Title: A strategy for identifying informative variables: Prediction of developmental outcomes of preterm neonates
Authors: Sergiy Pereverzyev - Johann Radon Institute for Computational and Applied Mathematics (RICAM) (Austria) [presenting]
Sergiy Pereverzyev-Jr - Medical University of Innsbruck (Austria)
Vasyl Semenov - Delta SPE LLC (Ukraine)
Abstract: The problem of detecting the most informative coordinates of inputs allowing an accurate reconstruction of the corresponding outputs is discussed.
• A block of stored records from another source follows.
-- ==== Sys2Proof/Certificates/Slice0/Obligations.lean ====
section
/-! DEFINITION. The statements for the provers, each a `def Obligations.<Name> : Prop`. Statements about a command give its next state under
conditions on the state and its operands alone; what they name of the state is unchanged wherever the next state does not say otherwise. -/

open Sys2Proof Sys2Proof.Machine

/-! ### The machine as a whole -/

/-- A step takes the command at the front of the queue and is its effect on the state with the queue's rest. -/
def Obligations.StepRunsTheFrontCommand : Prop :=
  ∀ (c : Instr) (rest : List Instr) (s : State), s.pending = c :: rest → step s = exec c { s with pending := rest }

/-- On an empty queue a step is one timebase tick (assumption 7): a clocked module's timebase advances by one and its busy cores count; every
block stays but cores, context charges, the share window, the clock and the Ledger's intake, and, while firmware runs, memory, the Keeper and
the free values; firmware may log (assumption 17), and changes no byte outside the log ring. A record that finds the staging buffer full is
dropped and counted. -/
def Obligations.AnEmptyQueueIsOneTick : Prop :=
  (∀ s : State, s.pending = [] → ∃ t, step s = .next t ∧
    t.power.timebase = (if s.clocked = true then s.power.timebase + 1 else s.power.timebase) ∧
    (∀ p c, tget s.cores p = some c → ∃ d, tget t.cores p = some d ∧
      d.busy = (if s.clocked = true ∧ c.busyNow = true then c.busy + 1 else c.busy)) ∧
    (s.keeper.mode ≠ .running → t.mem = s.mem ∧ t.keeper = s.keeper ∧ t.free = s.free) ∧
    ((∀ r ∈ s.keeper.logStaging, r.length = 32) → 32 ∣ s.keeper.logCount → ∀ a,
      (a < s.keeper.logBase.toNat ∨ s.keeper.logBase.toNat + logBytes ≤ a) → memGet t.mem a = memGet s.mem a) ∧
    t.keeper.mode = s.keeper.mode ∧ t.keeper.powerState = s.keeper.powerState ∧ t.keeper.journal = s.keeper.journal ∧
    t = { s with
      cores := t.cores, ctxRegs := t.ctxRegs, shareWindow := t.shareWindow, ledger := s.ledger.drain
      power := { s.power with timebase := t.power.timebase }
      mem := t.mem, keeper := t.keeper, free := t.free }) ∧
  (∀ (s : State) (r : List Byte),
    (s.keeper.logStaging.length < 2048 → (s.stageLog r).keeper.logStaging = s.keeper.logStaging ++ [r] ∧
      (s.stageLog r).keeper.logLost = s.keeper.logLost) ∧
    (2048 ≤ s.keeper.logStaging.length → (s.stageLog r).keeper.logStaging = s.keeper.logStaging ∧
      (s.stageLog r).keeper.logLost = s.keeper.logLost + 1 ∧ bitAt (s.stageLog r).keeper.fault.toNat 1 = true))

/-- Every command answers a next state from every state, but for a low level of MOD_RESET_N between 1 µs and 10 µs on a powered module out
of reset, which R629 forbids and gives no effect. -/
def Obligations.OnlyAForbiddenResetPulseStops : Prop :=
  ∀ (c : Instr) (s : State),
    (∃ t, exec c s = .next t) ∨
    (∃ n, c = .modResetNAssert n ∧ 1000 ≤ n ∧ n < 10000 ∧ s.pins.vaux = true ∧ s.pins.modReset = false ∧
      exec c s = .fault .undefinedResetPulse)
We are motivated by predicting neurodevelopmental outcomes of preterm neonates from the ratios of the amplitudes of the peaks of metabolite spectra. One of the difficulties of the above prediction problem is that the available clinical data contain only a few input-output pairs associated with neurodevelopmental impairments. The construction of a predictor from training data can be seen as the recovery of a multivariable function from its evaluations at given points. An attempt to approximate the ideal prediction function by using an insufficient number of variables generates an error above the best guaranteed one. This remark hints that informative variables can be detected by finding the minimum value of the prediction errors observed for the predictors from the considered input combinations. The predictors employed in our study are obtained by kernel ridge regression (KRR) with various input variables as regressors. In KRR we use universal Gaussian kernels and the kernels constructed from the data according to a recently proposed approach. In this way, we try to cover a variety of predictors exhibiting universality or specificity.